Last year, commissioners voted 4-1 to move the city from a standard Monday through Friday work week to a four-day schedule in an effort to save money.

With about three-quarters of the year under the new schedule, Henderson said the City had saved nearly $18,000 in utility costs alone.  Also saved was an estimated 1,188 gallons of fuel.

Although he originally opposed the four-day work week, Vice-Mayor Ben Boukari, Jr. went along Monday with a motion from Commissioner Robert Wilford to continue the hours.

“I was somebody who voted against this last year and have not heard much citizen complaints about the hours,” Boukari said.  “I am aware of those, who have been in contact through utilities and other places, that have seen a benefit to our citizens and residents with the times being later and earlier to be able to serve our citizens.”

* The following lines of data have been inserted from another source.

/-- R111: a run-size symbol with its bits there sets the coefficient after the run and no other; the block ends when
`k` reaches 64. That one step takes all the extra bits is the model's choice (log 3). -/
def Obligations.RunSizeSetsTheCoefficient : Prop :=
  ∀ (s : State) (r sz : BitVec 4), s.pace = .whole → 1 ≤ sz.toNat → sz.toNat ≤ 10 → s.k + r.toNat ≤ 63 →
    sz.toNat ≤ (codedBits s).length →
    ∃ u, exec (.acRunSize r sz) s = .next u ∧
      u = { s with
        seq := if s.k + r.toNat = 63 then .scan .transform else .scan (.acHuff 0 0), zz := u.zz,
        k := s.k + r.toNat + 1, cur := u.cur, nbits := u.nbits, fifo := u.fifo, p := u.p } ∧
      (∀ i : Fin 64, u.zz[i] = if i.val = s.k + r.toNat
        then extend (bitsValue ((codedBits s).take sz.toNat)) sz.toNat else s.zz[i]) ∧
      codedBits u = (codedBits s).drop sz.toNat ∧ u.p + u.fifo.length = s.p + s.fifo.length

/-- Frame of every byte pair and symbol: whatever it does, memory, the tables, the frame, the scan registers, the
samples, OUT_BASE, the interrupt enables and DONE_EVT, the MCU index and MCU_DONE keep their values. That the working
buffers keep their contents between MCUs is the model's choice (log 6). -/
def Obligations.EcsInstructionsKeepTheRest : Prop :=
  ∀ (i : Instr) (s t : State),
    (match i with
      | .ecsStuffed | .ecsRst _ | .ecsMarker _ | .dcCategory _ | .acEob | .acZrl | .acRunSize _ _ | .acIllegalR0 _ => True
      | _ => False) →
    exec i s = .next t →
    t.mem = s.mem ∧ t.qt = s.qt ∧ t.qtValid = s.qtValid ∧ t.htDc = s.htDc ∧ t.htAc = s.htAc ∧
      t.htDcValid = s.htDcValid ∧ t.htAcValid = s.htAcValid ∧ t.frame = s.frame ∧ t.td = s.td ∧ t.ta = s.ta ∧
      t.ob = s.ob ∧ t.b = s.b ∧ t.ws = s.ws ∧ t.samples = s.samples ∧ t.outBase = s.outBase ∧ t.dropped = s.dropped ∧
      t.doneEvt = s.doneEvt ∧ t.doneIe = s.doneIe ∧ t.errIe = s.errIe ∧ t.curOp = s.curOp ∧ t.m = s.m ∧
      t.mcuDone = s.mcuDone ∧ t.platform = s.platform ∧ t.hostOps = s.hostOps ∧ t.reads = s.reads

/-- Frame of every command: whatever it does, on any payload, memory, OUT_BASE, the interrupt enables, DONE_EVT,
DROPPED and the working buffers keep their values, and CUR_OP is the command's opcode; a store or a register group
that only one command writes keeps its value under the others (R33 to R36). OB, the predictors, the bit reader and
the counters keep theirs under START_SCAN too, unless the scan starts. That the working buffers, unspecified outside
an MCU, keep theirs is the model's choice (log 6). -/
def Obligations.CommandsKeepTheRest : Prop :=
  ∀ (i : Instr) (s t : State) (w : Word), encode i = .command w → exec i s = .next t →
    t.curOp = opcodeOf i ∧ t.mem = s.mem ∧ t.outBase = s.outBase ∧ t.dropped = s.dropped ∧ t.doneEvt = s.doneEvt ∧
      t.doneIe = s.doneIe ∧ t.errIe = s.errIe ∧ t.zz = s.zz ∧ t.b = s.b ∧ t.ws = s.ws ∧ t.samples = s.samples ∧
      t.k = s.k ∧ t.blk = s.blk ∧ t.platform = s.platform ∧ t.hostOps = s.hostOps ∧ t.reads = s.reads ∧
      (opcodeOf i ≠ 0x01#8 → t.qt = s.qt ∧ t.qtValid = s.qtValid) ∧
      (opcodeOf i ≠ 0x02#8 → t.htDc = s.htDc ∧ t.htAc = s.htAc ∧ t.htDcValid = s.htDcValid ∧ t.htAcValid = s.htAcValid) ∧
      (opcodeOf i ≠ 0x03#8 → t.frame = s.frame) ∧
      (opcodeOf i ≠ 0x04#8 → t.td = s.td ∧ t.ta = s.ta) ∧
      ((opcodeOf i ≠ 0x04#8 ∨ ∀ q, t.seq ≠ .scan q) →
        t.ob = s.ob ∧ t.pred = s.pred ∧ t.cur = s.cur ∧ t.nbits = s.nbits ∧ t.p = s.p ∧ t.m = s.m ∧ t.rst = s.rst ∧
          t.mcuDone = s.mcuDone)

Though he was in favor of continuing the four-day work week, Boukari said he wanted a review of savings to continue each year.

Commissioner Gary Hardacre said, in his observations, the extra day off didn’t result in unattended emergencies.

“I haven’t had any citizens comment in the negative on this…From what I’ve seen, emergencies coming up in the off days are still being taken care of,” he said.

Commissioners voted 5-0 to continue the four-day work week with a review of savings to be delivered again in August 2012.